PROVIDED MATERIAL =
--- START ---

-- ==== Sys2Proof/Machine/FrontPanel.lean ====
section
/-! DEFINITION. The front-panel operations and everything else the host can do to the machine between two steps
(60_exceptions.md R253 to R268; 40_engine_step.md R139). -/

namespace Sys2Proof.Machine

/-- The nine calls of the front panel (R255, R266). The argument of `set_input_bit` is 0 to 7 (R256, D10, U11). -/
inductive PanelCall where
  | setInputBit (i : Fin 8)
  | clearInput
  | getInput
  | setAddress
  | displayAddress
  | storeValue
  | readValue
  | setHalt (b : Bool)
  | getHalt
  deriving DecidableEq, Repr

/-- What a call returns: nothing, a byte (`get_input`) or a Boolean (`get_halt`). -/
inductive PanelReply where
  | done
  | byte (v : Byte)
  | flag (b : Bool)
  deriving DecidableEq, Repr

/-- `set_input_bit(i)` (R256). -/
def setInputBit (i : Fin 8) (s : State) : State := s.set .inp (setBit (s.get .inp) i)

/-- `clear_input()` (R257). -/
def clearInput (s : State) : State := s.set .inp 0#8

/-- `get_input()` (R258). -/
def getInput (s : State) : Byte := s.get .inp

/-- `set_address()` (R259). -/
def setAddress (s : State) : State := { s with latch := s.get .inp }

/-- `display_address()` (R260): no sink is called (D9). -/
def displayAddress (s : State) : State := s.set .out s.latch

/-- `store_value()` (R261): through the overlay, then the latch moves on modulo 256. -/
def storeValue (s : State) : State :=
  { memWrite s s.latch (s.get .inp) with latch := s.latch + 1#8 }

/-- `read_value()` (R262): no sink is called (D9). -/
def readValue (s : State) : State := s.set .out (memRead s s.latch)

/-- `set_halt(b)` (R263): both sinks are called, even when the flag does not change (D8). -/
def setHalt (b : Bool) (s : State) : State := notify { s with halt := b }

/-- `get_halt()` (R264). -/
def getHalt (s : State) : Bool := s.halt

/-- One front-panel call: what it returns and the state after it (R255). -/
def panelCall (c : PanelCall) (s : State) : PanelReply × State :=
  match c with
  | .setInputBit i => (.done, setInputBit i s)
  | .clearInput => (.done, clearInput s)
  | .getInput => (.byte (getInput s), s)
  | .setAddress => (.done, setAddress s)
  | .displayAddress => (.done, displayAddress s)
  | .storeValue => (.done, storeValue s)
  | .readValue => (.done, readValue s)
  | .setHalt b => (.done, setHalt b s)
  | .getHalt => (.flag (getHalt s), s)

/-- The events of the machine, each indivisible (40_engine_step.md R139; 20_memory.md R75). -/
inductive HostEvent where
  | step
  | burst (n : Int)
  | reset
  | panel (c : PanelCall)
  deriving DecidableEq, Repr

/-- What an event does to the machine (R253). -/
def applyEvent (e : HostEvent) (s : State) : Host.Outcome State Fault Refusal :=
  match e with
  | .step => step s
  | .burst n => burst n s
  | .reset => .next (machineReset s)
  | .panel c => .next (panelCall c s).2

/-- A sequence of events, stopping at the first fault or refusal. -/
def applyEvents : List HostEvent → State → Host.Outcome State Fault Refusal
  | [], s => .next s
  | e :: es, s =>
    match applyEvent e s with
    | .next t => applyEvents es t
    | .fault r => .fault r
    | .refused r => .refused r

/-- The calls that enter a byte into IN: clear it, then set each bit that is 1 (R265). -/
def enterByteCalls (v : Byte) : List PanelCall :=
  .clearInput :: ((List.finRange 8).filter (bitOf v)).map .setInputBit

/-- The state after a list of front-panel calls. -/
def panelCalls (cs : List PanelCall) (s : State) : State := cs.foldl (fun t c => (panelCall c t).2) s

/-- The calls that set the latch to an address (R265). -/
def setLatchCalls (a : Byte) : List PanelCall := enterByteCalls a ++ [.setAddress]

/-- The calls that deposit bytes from the latch on (R265). -/
def depositCalls : List Byte → List PanelCall
  | [] => []
  | v :: vs => enterByteCalls v ++ .storeValue :: depositCalls vs

end Sys2Proof.Machine
end

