/-- An INDIRECT write leaves its address unless the pointer points at itself and gets another value
(90_conflicts.md C4). -/
theorem effAddr_resolveWrite_indirect {s : State} {k v : Byte} (h : memRead s k = k → v = k) :
    effAddr (resolveWrite s .indirect k v) .indirect k = effAddr s .indirect k := by
  have hpointer : memRead (memWrite s (memRead s k) v) k = memRead s k := by
    by_cases hself : memRead s k = k
    · rw [hself, memRead_memWrite_self, h hself]
    · exact memRead_memWrite_ne (Ne.symm hself) v
  rw [resolveWrite_of_effAddr rfl]
  simp only [effAddr, hpointer]

/-- The general law, and in each named mode what keeps the effective address. The exceptions start from reset: an
INDEXED write of 1 at `2 + X` makes X 1, so the read is of P; an INDIRECT write of 1 through A, which points at itself,
makes A point at B. Settles O24. -/
theorem resolverRoundTripWithItsSideCondition : Obligations.ResolverRoundTripWithItsSideCondition := by
  unfold Obligations.ResolverRoundTripWithItsSideCondition
  refine ⟨fun s m k v hm hkeep => resolveRead_resolveWrite hm hkeep,
    fun s k v => resolveRead_resolveWrite (by decide) rfl,
    fun s k v h => resolveRead_resolveWrite (by decide) (effAddr_resolveWrite_indexed h),
    fun s k v h => resolveRead_resolveWrite (by decide) (effAddr_resolveWrite_indirect h),
    ⟨State.reset, 2#8, 1#8, ?_⟩, ⟨State.reset, 0#8, 1#8, ?_⟩⟩
  · decide
  · decide

/-! ### A store into the next opcode byte -/

/-- A register operand is not P, so the advance of P leaves it. -/
theorem reg_advance (s : State) (n : Byte) (r : Reg) : (advance s n).reg r = s.reg r :=
  advance_get_ne s (bankReg r) n (bankReg_ne_p r)

/-- The step of a STORE with an effective address is the write there, then the charge and the notifications. -/
theorem step_store {s : State} {r : Reg} {m : Mode} {k a : Byte} (hh : s.halt = false)
    (hi : nextInstr s = some (.store r m k)) (ha : effAddr (advance s 2#8) m k = some a) :
    step s = .next (finishStep (memWrite (advance s 2#8) a (s.reg r))) := by
  have hexec : exec (.store r m k) (advance s 2#8) = .next (memWrite (advance s 2#8) a (s.reg r)) := by
    rw [← reg_advance s 2#8 r, ← resolveWrite_of_effAddr ha]
    rfl
  rw [step_of_nextInstr hh hi]
  exact congrArg (onNext · finishStep) hexec

/-- The next fetch reads the cell at P, which is the one just written. Settles O30. -/
theorem storeIntoTheNextOpcodeIsFetched : Obligations.StoreIntoTheNextOpcodeIsFetched := by
  unfold Obligations.StoreIntoTheNextOpcodeIsFetched
  intro s t r m k hh hi hstep ha
  have ht : finishStep (memWrite (advance s 2#8) (t.get .p) (s.reg r)) = t :=
    Host.Outcome.next.inj ((step_store hh hi ha).symm.trans hstep)
  have hread : memRead t (t.get .p) = s.reg r := by
    calc memRead t (t.get .p)
        _ = memRead (finishStep (memWrite (advance s 2#8) (t.get .p) (s.reg r))) (t.get .p) := by rw [ht]
        _ = memRead (memWrite (advance s 2#8) (t.get .p) (s.reg r)) (t.get .p) := memRead_finishStep _ _
        _ = s.reg r := memRead_memWrite_self _ _ _
  rw [fetch_descriptor, hread]

/-! ### The overlay and the operand forms -/

/-- No address but the nine has a register (20_memory.md R52). -/
theorem regAt_eq_none {a : Byte} (ha : a ∉ [0#8, 1#8, 2#8, 3#8, 128#8, 129#8, 130#8, 131#8, 255#8]) :
    regAt a = none := by
  revert a; decide

/-- Settles O20: the nine rows by evaluation, the complement by `regAt_eq_none`. -/
theorem regAtIsTheTableOfNineAddresses : Obligations.RegAtIsTheTableOfNineAddresses := by
  unfold Obligations.RegAtIsTheTableOfNineAddresses
  exact ⟨rfl, rfl, rfl, rfl, rfl, rfl, rfl, rfl, rfl, fun _ ha => regAt_eq_none ha⟩

/-- Settles O21: at a register's address the overlay decode answers before RAM is reached. -/
theorem registerAddressesNeverReachRam : Obligations.RegisterAddressesNeverReachRam := by
  unfold Obligations.RegisterAddressesNeverReachRam
  intro s a v m q ha
  refine ⟨?_, ?_, ?_, ?_⟩
  · rw [memRead_reg ha, State.get_with_ram]
  · rw [memWrite_reg ha, State.set_ram]
  · rw [memWrite_reg ha, State.get_set_self]
  · simp [portCalls, Access.address, ha]

/-- The sum of an index is the sum modulo 256 (20_memory.md R68). -/
theorem add_eq_ofNat_mod (a b : Byte) : a + b = BitVec.ofNat 8 ((a.toNat + b.toNat) % 256) := by
  apply BitVec.eq_of_toNat_eq
  simp

/-- Settles O23: each mode's effective address, with the sums written modulo 256. -/
theorem operandFormsPerMode : Obligations.OperandFormsPerMode := by
  unfold Obligations.OperandFormsPerMode
  intro s k v
  simp only [← add_eq_ofNat_mod]
  exact ⟨⟨rfl, rfl, rfl, rfl, rfl⟩, ⟨rfl, rfl, rfl, rfl, rfl⟩, ⟨rfl, rfl⟩, rfl, rfl⟩

end Sys2Proof.Machine
end

section
/-! PROOFS. Decoding and encoding (30_encoding.md): the fields of an opcode byte, the decision tree over them, the
descriptor of an instruction, and the dispatch over descriptors. -/

namespace Sys2Proof

/-! ### The fields of an opcode byte (R90) -/

section Fields
variable (b : Byte)

theorem lowField_eq : lowField b = b.toNat % 8 := by
  simp [lowField]

theorem midField_eq : midField b = b.toNat / 8 % 8 := by
  simp [midField, Nat.shiftRight_eq_div_pow]

theorem hiField_eq : hiField b = b.toNat / 64 := by
  have := b.isLt
  simp only [hiField, BitVec.extractLsb'_toNat, Nat.shiftRight_eq_div_pow]
  omega

theorem lowField_lt : lowField b < 8 := (b.extractLsb' 0 3).isLt

theorem midField_lt : midField b < 8 := (b.extractLsb' 3 3).isLt

theorem hiField_lt : hiField b < 4 := (b.extractLsb' 6 2).isLt

theorem countField_eq : countField b = midField b % 4 := by
  rw [midField_eq]
  simp only [countField, BitVec.extractLsb'_toNat, Nat.shiftRight_eq_div_pow]
  omega

/-- Opcode bit 5 is the upper bit of `mid`. -/
theorem getLsbD_five : b.getLsbD 5 = decide (4 ≤ midField b) := by
  rw [midField_eq, Bool.eq_iff_iff, decide_eq_true_iff, BitVec.getLsbD, Nat.testBit_eq_decide_div_mod_eq,
    decide_eq_true_iff]
  omega

/-- Opcode bit 7 is the upper bit of `hi`. -/
theorem getLsbD_seven : b.getLsbD 7 = decide (2 ≤ hiField b) := by
  have := b.isLt
  rw [hiField_eq, Bool.eq_iff_iff, decide_eq_true_iff, BitVec.getLsbD, Nat.testBit_eq_decide_div_mod_eq,
    decide_eq_true_iff]
  omega

end Fields

/-- A byte is its three fields. -/
theorem eq_of_fields {b c : Byte} (hhi : hiField b = hiField c) (hmid : midField b = midField c)
    (hlow : lowField b = lowField c) : b = c := by
  rw [hiField_eq, hiField_eq] at hhi
  rw [midField_eq, midField_eq] at hmid
  rw [lowField_eq, lowField_eq] at hlow
  exact BitVec.eq_of_toNat_eq (by omega)

/-- The fields of an opcode byte made from its fields. -/
theorem fields_opcodeByte {hi mid low : Nat} (hhi : hi < 4) (hmid : mid < 8) (hlow : low < 8) :
    hiField (opcodeByte hi mid low) = hi ∧ midField (opcodeByte hi mid low) = mid ∧
      lowField (opcodeByte hi mid low) = low := by
  rw [hiField_eq, midField_eq, lowField_eq, opcodeByte, BitVec.toNat_ofNat]
  omega

/-! ### The decision tree over the fields (R94 to R99) -/

/-- The function `hi` names in the shift family (R95). -/
def shiftFunction : Nat → FunctionId
  | 0 => .sftr
  | 1 => .rotr
  | 2 => .sftl
  | _ => .sftr

/-- The function `hi` names in the bit family (R96). -/
def bitFunction : Nat → FunctionId
  | 0 => .set0
  | 1 => .set1
  | 2 => .skp0
  | _ => .skp1

/-- The function bits 4:3 name in the jump family (R97). -/
def jumpFunction : Nat → FunctionId
  | 0 => .jpd
  | 1 => .jpi
  | 2 => .jmd
  | _ => .jmi

/-- The function `mid` names in the bitwise family, where it is not 1 (R98). -/
def bitwiseFunction : Nat → FunctionId
  | 0 => .or
  | 2 => .and
  | _ => .lneg

/-- The function `mid` names in the ALU family (R99). -/
def aluFunction : Nat → FunctionId
  | 0 => .add
  | 1 => .sub
  | 2 => .load
  | _ => .store

/-- The place count that bits 4:3 name, 0 remapped to 4 (R95). -/
def placesOf (count : Nat) : Fin 8 := if count = 0 then 4 else Fin.ofNat 8 count

section DecisionTree
variable {b : Byte}

theorem decode_zeroOperand (hlow : lowField b = 0) :
    decode b = ⟨if 2 ≤ hiField b then .noop else .halt, none, none, none, none, false⟩ := by
  simp only [decode, hlow, decodeZeroOperand, getLsbD_seven, decide_eq_true_eq]
  rfl

theorem decode_shift (hlow : lowField b = 1) :
    decode b = ⟨shiftFunction (hiField b), none, some (if 4 ≤ midField b then .b else .a),
      some (placesOf (midField b % 4)), none, false⟩ := by
  simp only [decode, hlow, decodeShift, getLsbD_five, decide_eq_true_eq, placeCount, countField_eq]
  rfl

theorem decode_bitOp (hlow : lowField b = 2) :
    decode b = ⟨bitFunction (hiField b), some .memory, none, some (Fin.ofNat 8 (midField b)), none, false⟩ := by
  simp only [decode, hlow, decodeBitOp]
  rfl

theorem decode_jump (hlow : 3 ≤ lowField b) (hmid : 4 ≤ midField b) :
    decode b = ⟨jumpFunction (midField b % 4), some (if midField b % 4 % 2 = 0 then .memory else .indirect),
      regOfHi (hiField b), none, if (regOfHi (hiField b)).isSome then condOfLow (lowField b) else none,
      decide (2 ≤ midField b % 4)⟩ := by
  unfold decode
  rw [if_neg (by omega), if_neg (by omega), if_neg (by omega), if_pos hmid, decodeJump, countField_eq]
  rfl

theorem decode_high (hlow : 3 ≤ lowField b) (hmid : midField b < 4) :
    decode b = if hiField b = 3 then decodeBitwise b else decodeAlu b := by
  unfold decode
  rw [if_neg (by omega), if_neg (by omega), if_neg (by omega), if_neg (by omega)]

theorem decode_bitwiseNoop (hlow : 3 ≤ lowField b) (hmid : midField b = 1) (hhi : hiField b = 3) :
    decode b = ⟨.noop, none, none, none, none, false⟩ := by
  rw [decode_high hlow (by omega), if_pos hhi, decodeBitwise, hmid]
  rfl

theorem decode_bitwise (hlow : 3 ≤ lowField b) (hmid : midField b < 4) (hne : midField b ≠ 1) (hhi : hiField b = 3) :
    decode b = ⟨bitwiseFunction (midField b), modeOfLow (lowField b), some .a, none, none, false⟩ := by
  rw [decode_high hlow hmid, if_pos hhi, decodeBitwise]
  split
  next h => exact absurd h hne
  next => rfl

theorem decode_alu (hlow : 3 ≤ lowField b) (hmid : midField b < 4) (hhi : hiField b ≠ 3) :
    decode b = ⟨aluFunction (midField b), modeOfLow (lowField b), regOfHi (hiField b), none, none, false⟩ := by
  rw [decode_high hlow hmid, if_neg hhi, decodeAlu]
  rfl

end DecisionTree

/-! ### Every instruction's descriptor -/

/-- The condition a jump tests. -/
def JumpTest.cond : JumpTest → Option Cond
  | .unconditional => none
  | .ifReg _ c => some c

/-- The register a jump tests. -/
def JumpTest.reg : JumpTest → Option Reg
  | .unconditional => none
  | .ifReg r _ => some r

/-- The descriptor of an instruction: the table of R101, row by row. -/
def Instr.descriptor : Instr → Descriptor
  | .add r m _ => ⟨.add, some m, some r, none, none, false⟩
  | .sub r m _ => ⟨.sub, some m, some r, none, none, false⟩
  | .load r m _ => ⟨.load, some m, some r, none, none, false⟩
  | .store r m _ => ⟨.store, some m, some r, none, none, false⟩
  | .or m _ => ⟨.or, some m, some .a, none, none, false⟩
  | .and m _ => ⟨.and, some m, some .a, none, none, false⟩
  | .lneg m _ => ⟨.lneg, some m, some .a, none, none, false⟩
  | .jpd t _ => ⟨.jpd, some .memory, t.reg, none, t.cond, false⟩
  | .jpi t _ => ⟨.jpi, some .indirect, t.reg, none, t.cond, false⟩
  | .jmd t _ => ⟨.jmd, some .memory, t.reg, none, t.cond, true⟩
  | .jmi t _ => ⟨.jmi, some .indirect, t.reg, none, t.cond, true⟩
  | .skp0 n _ => ⟨.skp0, some .memory, none, some n, none, false⟩
  | .skp1 n _ => ⟨.skp1, some .memory, none, some n, none, false⟩
  | .set0 n _ => ⟨.set0, some .memory, none, some n, none, false⟩
  | .set1 n _ => ⟨.set1, some .memory, none, some n, none, false⟩
  | .sftl r n => ⟨.sftl, none, some r, some n, none, false⟩
  | .sftr r n => ⟨.sftr, none, some r, some n, none, false⟩
  | .rotr r n => ⟨.rotr, none, some r, some n, none, false⟩
  | .noop => ⟨.noop, none, none, none, none, false⟩
  | .halt => ⟨.halt, none, none, none, none, false⟩

/-- A jump test whose condition and register are present together is those two fields (R97). -/
theorem fields_of_jumpTest {d : Descriptor} {t : JumpTest} (h : d.jumpTest = some t)
    (hpresent : d.jumpCondition.isSome = d.registerOperand.isSome) :
    d.registerOperand = t.reg ∧ d.jumpCondition = t.cond := by
  unfold Descriptor.jumpTest at h
  split at h
  next hc =>
    obtain rfl := Option.some.inj h
    exact ⟨by simpa [hc, JumpTest.reg] using hpresent.symm, hc⟩
  next hc hr =>
    obtain rfl := Option.some.inj h
    exact ⟨hr, hc⟩
  next => cases h

/-- An instruction's descriptor and operand byte give the instruction back. -/
theorem toInstr_descriptor (i : Instr) : i.descriptor.toInstr i.operandByte = some i := by
  cases i with
  | jpd t | jpi t | jmd t | jmi t => cases t <;> rfl
  | _ => rfl

/-- An instruction has an operand byte exactly when its descriptor has a mode (R91). -/
theorem isSome_mode_descriptor (i : Instr) : i.descriptor.addressingMode.isSome = i.operandByte.isSome := by
  cases i <;> rfl

/-- A descriptor of a shape of R101 that gives an instruction is that instruction's descriptor: the fields that
`toInstr` reads are the instruction's operands, and the shape fixes the others. -/
theorem eq_descriptor_of_toInstr {d : Descriptor} {k : Option Byte} {i : Instr} (hd : d.consistent = true)
    (hi : d.toInstr k = some i) : d = i.descriptor := by
  rcases d with ⟨f, m, r, n, c, mark⟩
  cases f with
  | add | sub | load | store =>
    simp only [Descriptor.toInstr, Option.pure_def, Option.bind_eq_bind, Option.bind_eq_some_iff,
      Option.some.injEq] at hi
    obtain ⟨r, rfl, m, rfl, k, rfl, rfl⟩ := hi
    simpa [Descriptor.consistent, Instr.descriptor, and_assoc] using hd
  | or | and | lneg =>
    simp only [Descriptor.toInstr, Option.pure_def, Option.bind_eq_bind, Option.ite_none_right_eq_some,
      Option.bind_eq_some_iff, Option.some.injEq] at hi
    obtain ⟨rfl, m, rfl, k, rfl, rfl⟩ := hi
    simpa [Descriptor.consistent, Instr.descriptor, and_assoc] using hd
  | jpd | jpi | jmd | jmi =>
    simp only [Descriptor.toInstr, Option.pure_def, Option.bind_eq_bind, Option.ite_none_right_eq_some,
      Option.bind_eq_some_iff, Option.some.injEq] at hi
    obtain ⟨-, t, ht, k, rfl, rfl⟩ := hi
    simp only [Descriptor.consistent, Bool.and_eq_true, beq_iff_eq, Option.isNone_iff_eq_none] at hd
    obtain ⟨⟨⟨rfl, rfl⟩, hpresent⟩, hmark⟩ := hd
    obtain ⟨rfl, rfl⟩ : r = t.reg ∧ c = t.cond := fields_of_jumpTest ht hpresent
    simpa [Instr.descriptor] using hmark
  | skp0 | skp1 | set0 | set1 =>
    simp only [Descriptor.toInstr, Option.pure_def, Option.bind_eq_bind, Option.ite_none_right_eq_some,
      Option.bind_eq_some_iff, Option.some.injEq] at hi
    obtain ⟨-, n, rfl, k, rfl, rfl⟩ := hi
    simpa [Descriptor.consistent, Instr.descriptor, and_assoc] using hd
  | sftl | sftr | rotr =>
    simp only [Descriptor.toInstr, Option.pure_def, Option.bind_eq_bind, Option.bind_eq_some_iff,
      Option.some.injEq] at hi
    obtain ⟨r, rfl, n, rfl, rfl⟩ := hi
    simp only [Descriptor.consistent, Bool.and_eq_true, Option.isNone_iff_eq_none, Bool.not_eq_true'] at hd
    obtain ⟨⟨⟨⟨rfl, -⟩, -⟩, rfl⟩, rfl⟩ := hd
    rfl
  | rotl => cases hi
  | noop | halt =>
    obtain rfl := Option.some.inj hi
    simpa [Descriptor.consistent, Instr.descriptor, and_assoc] using hd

--- END ---

DIRECTIONS = Among the records above, repeat exactly the line with "[memRead_reg ha, State.get_with_ram]", the line with "(20_memory.md R68). -/", and every line in between, and only those.

COMPLETED EXERCISE =
  · rw [memRead_reg ha, State.get_with_ram]
  · rw [memWrite_reg ha, State.set_ram]
  · rw [memWrite_reg ha, State.get_set_self]
  · simp [portCalls, Access.address, ha]

/-- The sum of an index is the sum modulo 256 (20_memory.md R68). -/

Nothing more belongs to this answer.